Os governos têm de decidir se querem ter uma mobilidade acessível, limpa e segura. Os construtores devem seguir o que lhes é imposto. Mas há limites para os ventos de resistência que podemos enfrentar. As nossas equipas têm enfrentado bem, mas todas as equipas têm limites. Não podemos continuar a acrescentar constrangimentos na indústria automóvel. A eletrificação é um exemplo: temos a tecnologia, temos a capacidade de produção, mas poderemos assegurar no final do dia que essa mobilidade será acessível para o poder de compra dos clientes? A eletrificação significa um aumento de custos pelo que ou as companhias se colocam em risco reduzindo as suas margens, ou aumentam os preços e perdem parte dos seus clientes, ou encontramos outro caminho. Mas a eletrificação não está a ir no sentido de ser altamente acessível para a mobilidade da classe média. A pergunta que fazemos aos governos é em que medida é que querem melhorar isso. Querem que continuemos a trabalhar nos motores de combustão interna e temos muita tecnologia para baixar emissões ou seguem outros continentes e os constrangimentos de acessibilidade. No final de contas, a pergunta para os governos onde operamos é: será que os clientes podem acedê-la”, caracterizou, alertando ainda para a necessidade de olhar para a eletrificação de uma outra forma no momento de contabilizar as emissões.

“Os veículos elétricos não são uma novidade para nós. Mas, como temos vindo a discutir desde há três ou quatro anos, não podemos olhar para as emissões de uma perspetiva de local do carro, mas sim por uma abordagem total, analisando a pegada de tudo o que contribui para a mobilidade. Isso não pode ser só com o carro, mas tem de se avaliar igualmente a extração dos materiais, o seu transporte e a reciclagem, bem como a criação de uma rede extremamente densa, com os custos necessários para o aumento de volume esperado de veículos elétricos. Tem também de se ter em conta as receitas de impostos que vão desaparecer com o fim dos motores de combustão que muitos governos hoje aproveitam”, argumenta, numa visão mais holística da situação.

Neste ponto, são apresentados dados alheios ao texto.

-- ==== Sys2Proof/Proofs/Tether.lean ====
section
/-! PROOFS. The tether: what it receives (R269), and its sending side with collisions, back-off, heartbeat and PLCA (R265, R266, R268). -/

namespace Sys2Proof.Machine
open Sys2Proof

/-! ## The commands -/

section
variable {s : State} (h : s.runs = true)
include h

theorem exec_tetherReceive (bs : List Byte) : exec (.tetherReceive bs) s = .next (s.put (s.dev.tetherReceive bs)) :=
  State.run_of_runs _ rfl h

theorem exec_tetherTransmit : exec .tetherTransmit s = .next (s.put s.dev.tetherTransmit) := State.run_of_runs _ rfl h

theorem exec_tetherCollision (late : Bool) : exec (.tetherCollision late) s = .next (s.put (s.dev.tetherCollision late)) :=
  State.run_of_runs _ rfl h

theorem exec_tetherBackoffExpiry : exec .tetherBackoffExpiry s = .next (s.put s.dev.tetherBackoff) := State.run_of_runs _ rfl h

theorem exec_plcaBeaconLoss : exec .plcaBeaconLoss s = .next (s.put s.dev.plcaLoss) := State.run_of_runs _ rfl h

theorem exec_plcaBeaconsResume : exec .plcaBeaconsResume s = .next (s.put s.dev.plcaResume) := State.run_of_runs _ rfl h
end

theorem exec_tetherHeartbeatTimer {s : State} (h : s.fabricRuns = true) :
    exec .tetherHeartbeatTimer s = .next (s.put s.dev.heartbeatT) :=
  State.live_of_fabricRuns _ rfl h

section
variable {d : Dev}

/-! ## Received frames (R269) -/

section
variable {bs : List Byte} (hen : d.flag F.TETH_CTRL.EN = true)
include hen

theorem Dev.tetherReceive_bad (h : bs.length < 64 ∨ 1522 < bs.length ∨ fcsGood bs = false) :
    d.tetherReceive bs = (d.bump F.TETH_CNT_D.RX_ERR 1).raise 0x25 3 (3 * 256) 1 :=
  (if_neg (by simp [hen])).trans (if_pos (by simpa [or_assoc] using h))

variable (hlo : 64 ≤ bs.length) (hhi : bs.length ≤ 1522) (hfcs : fcsGood bs = true)
include hlo hhi hfcs

theorem Dev.tetherReceive_wellFormed :
    d.tetherReceive bs =
      if beAt bs 12 2 ≠ 0x88B6 then (d.bump F.TETH_CNT_D.RX_OTHER 1).raise 0x25 4 3 1
      else
        let e := (d.bumpWrap F.TETH_CNT_A.RX_OK 1).countQ 0x50 3
        { e with net := { e.net with passed := AMap.put e.net.passed 3 bs } } :=
  (if_neg (by simp [hen])).trans (if_neg (by simp [hfcs, hlo, hhi]))

theorem Dev.tetherReceive_other (h : beAt bs 12 2 ≠ 0x88B6) :
    d.tetherReceive bs = (d.bump F.TETH_CNT_D.RX_OTHER 1).raise 0x25 4 3 1 :=
  (Dev.tetherReceive_wellFormed hen hlo hhi hfcs).trans (if_pos h)

theorem Dev.tetherReceive_selvage (h : beAt bs 12 2 = 0x88B6) :
    d.tetherReceive bs =
      (let e := (d.bumpWrap F.TETH_CNT_A.RX_OK 1).countQ 0x50 3
       { e with net := { e.net with passed := AMap.put e.net.passed 3 bs } }) :=
  (Dev.tetherReceive_wellFormed hen hlo hhi hfcs).trans (if_neg (not_not.mpr h))
end

/-! ## The frame whose turn it is (R265) -/

section
variable {kind : Nat} {x : TethTx} (hnext : d.tethNext = some (kind, x))
include hnext

theorem Dev.tetherTransmit_waits (hback : x.backTo.isSome = true) : d.tetherTransmit = d := by
  simp [Dev.tetherTransmit, hnext, hback]

theorem Dev.tetherBackoff_due {t : Nat} (hback : x.backTo = some t) (hdue : d.before t = true) :
    d.tetherBackoff = (d.wait t).tethSet kind (some { x with backTo := none }) := by
  simp only [Dev.tetherBackoff, hnext, hback, Dev.fire_of_before _ hdue]

variable (hen : d.flag F.TETH_CTRL.EN = true) (hback : x.backTo = none)
include hen hback

theorem Dev.tetherTransmit_sends :
    d.tetherTransmit =
      (let e := ((d.tethSet kind none).bumpWrap F.TETH_CNT_A.TX_OK 1).countQ 0x51 3
       { e with net := { e.net with sent := AMap.put e.net.sent 3 x.frame } }) := by
  simp [Dev.tetherTransmit, hen, hnext, hback]

theorem Dev.tetherCollision_late :
    d.tetherCollision true = ((d.tethSet kind none).bump F.TETH_CNT_B.LATE 1).raise 0x25 1 (3 * 256) 1 := by
  simp [Dev.tetherCollision, hen, hnext, hback]

theorem Dev.tetherCollision_sixteenth (h : 15 ≤ x.attempts) :
    d.tetherCollision false =
      (((d.bump F.TETH_CNT_B.COLLISIONS 1).tethSet kind none).bump F.TETH_CNT_C.EXCESSIVE 1).raise 0x25 0 (3 * 256) 1 := by
  simp [Dev.tetherCollision, hen, hnext, hback, h]

theorem Dev.tetherCollision_backsOff (h : x.attempts < 15) :
    d.tetherCollision false =
      (let r := (d.bump F.TETH_CNT_B.COLLISIONS 1).draw (2 ^ min (x.attempts + 1) 10)
       r.2.tethSet kind (some { x with attempts := x.attempts + 1, backTo := some (r.2.time.tb + r.1 * 51200) })) := by
  simp [Dev.tetherCollision, hen, hnext, hback, Nat.not_le.mpr h]
end

/-! ## PLCA (R268) and the heartbeat (R266) -/

theorem Dev.plcaLoss_due (hen : d.flag F.TETH_CTRL.PLCA_EN = true) (hact : d.flag F.TETH_STAT.PLCA_ACTIVE = true)
    (hdue : d.before (d.teth.beacon.getD 0 + d.plcaWait) = true) :
    d.plcaLoss = ((d.wait (d.teth.beacon.getD 0 + d.plcaWait)).setFlag F.TETH_STAT.PLCA_ACTIVE false).raise 0x25 2 (3 * 256) 1 :=
  (if_neg (by simp [hen, hact])).trans (Dev.fire_of_before _ hdue)

theorem Dev.plcaResume_enabled (hen : d.flag F.TETH_CTRL.EN = true) (hplca : d.flag F.TETH_CTRL.PLCA_EN = true) :
    d.plcaResume = { d.setFlag F.TETH_STAT.PLCA_ACTIVE true with teth := { d.teth with beacon := some d.time.tb } } :=
  if_neg (by simp [hen, hplca])

theorem Dev.heartbeatT_due {t : Nat} (hstage : 6 ≤ d.rd F.BOOT_STAT.STAGE) (ht : d.slv.hbTbT = some t)
    (hdue : d.before (t + (if d.isActive then 100000 else 1000000)) = true) :
    d.heartbeatT =
      (let e := d.wait (t + (if d.isActive then 100000 else 1000000))
       let seq := (e.slv.hbSeqT + 1) % 65536
       ((e.updSlv (fun s => { s with hbSeqT := seq, hbTbT := some e.time.tb })).tethPut 1 (e.tetherBytes (e.hbFrame 1 seq))).count 0x6A) := by
  simp only [Dev.heartbeatT, if_neg (Nat.not_lt.mpr hstage), ht, Dev.fire_of_before _ hdue]
end

/-- Settles O38: size and FCS come first, then the EtherType; the destination is not looked at. -/
theorem tetherReceiveIsR269 : Obligations.TetherReceiveIsR269 := by
  rintro s d e bs rfl hruns hen
  rw [exec_tetherReceive hruns]
  refine ⟨?selvage, ?bad, ?other⟩
  case selvage =>
    rintro ⟨hlo, hhi, hfcs, htype⟩ rfl
    rw [Dev.tetherReceive_selvage hen hlo hhi hfcs htype]
  case bad => exact fun hbad => by rw [Dev.tetherReceive_bad hen hbad]
  case other => exact fun ⟨hlo, hhi, hfcs, htype⟩ => by rw [Dev.tetherReceive_other hen hlo hhi hfcs htype]

/-- Settles O39: each command acts on the frame whose turn it is, by its attempts and its back-off; the timers act when they are due. -/
theorem tetherSendActs : Obligations.TetherSendActs := by
  refine ⟨?send, ?backoff, ?loss, ?resume, ?heartbeat⟩
  case send =>
    rintro s d e kind x rfl hruns hen hnext hback
    refine ⟨?sent, ?late, fun hmax => ?sixteenth, ?again⟩
    case sent =>
      rintro rfl
      rw [exec_tetherTransmit hruns, Dev.tetherTransmit_sends hnext hen hback]
    case late => rw [exec_tetherCollision hruns, Dev.tetherCollision_late hnext hen hback]
    case sixteenth => rw [exec_tetherCollision hruns, Dev.tetherCollision_sixteenth hnext hen hback hmax]
    case again =>
      rintro hfew r rfl
      rw [exec_tetherCollision hruns, Dev.tetherCollision_backsOff hnext hen hback hfew]
  case backoff =>
    rintro s d kind t x rfl hruns hnext hback
    refine ⟨fun hdue => ?ends, ?waits⟩
    case ends => rw [exec_tetherBackoffExpiry hruns, Dev.tetherBackoff_due hnext hback hdue]
    case waits => rw [exec_tetherTransmit hruns, Dev.tetherTransmit_waits hnext (by rw [hback]; rfl), State.put_dev]
  case loss =>
    rintro s d t rfl hruns hen hact rfl hdue
    rw [exec_plcaBeaconLoss hruns, Dev.plcaLoss_due hen hact hdue]
  case resume =>
    rintro s d e rfl hruns hen hplca rfl
    rw [exec_plcaBeaconsResume hruns, Dev.plcaResume_enabled hen hplca]
    rfl
  case heartbeat =>
    rintro s d e t seq rfl hruns hstage ht hdue rfl rfl
    rw [exec_tetherHeartbeatTimer hruns, Dev.heartbeatT_due hstage ht hdue]

end Sys2Proof.Machine
end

“A vida de um veículo elétrico começa logo com uma penalização, que é a construção e tem de andar bastante para equilibrar as contas de emissões face às de um carro com motor de combustão. Isto é público e está estudado por entidades independentes, não por fabricantes automóveis que podem ser consideradas parciais. Não se pode observar só pelo lado do ‘tank-to-wheel’ [que pode ser traduzido como do tanque para as rodas]. A responsabilidade pela escolha da tecnologia está no lado dos políticos e não dos fabricantes e as regulações apenas podem ser cumpridas com uma determinada tecnologia. No final de contas, a decisão cientifica da tecnologia é feita pelos governos. Nós estamos aqui para apoiar, o que não quer dizer que não devamos explicar as coisas, como temos feito de forma ética e realista. Temos cumprido os as metas regulamentares de emissões estabelecidas, com a Stellantis a ser líder nas baixas emissões de CO2, com mais de 29 modelos eletrificados. Estamos a cumprir, mas se olharem para o ciclo de vida completo de um automóvel elétrico, poderão ter algumas surpresas. A análise terá de passar a ser mais rigorosa e completa, incorporando a pegada da produção da bateria e da produção de energia necessária.

Se é esse o caminho menos dispendioso para atingir a mobilidade zero? Têm de perguntar aos governos, nos estamos cá para cumprir com imensos investimentos”.

Com uma presença forte e de sucesso nos mercados da Europa, América do Norte e América do Sul, a Stellantis aponta ainda para o potencial de crescimento noutros mercados, como os da China, África, Médio Oriente, Oceânia e Índia. O Conselho de Administração será composto por 11 membros, com a liderança do Presidente John Elkann, ao passo que Carlos Tavares será o CEO da nova companhia.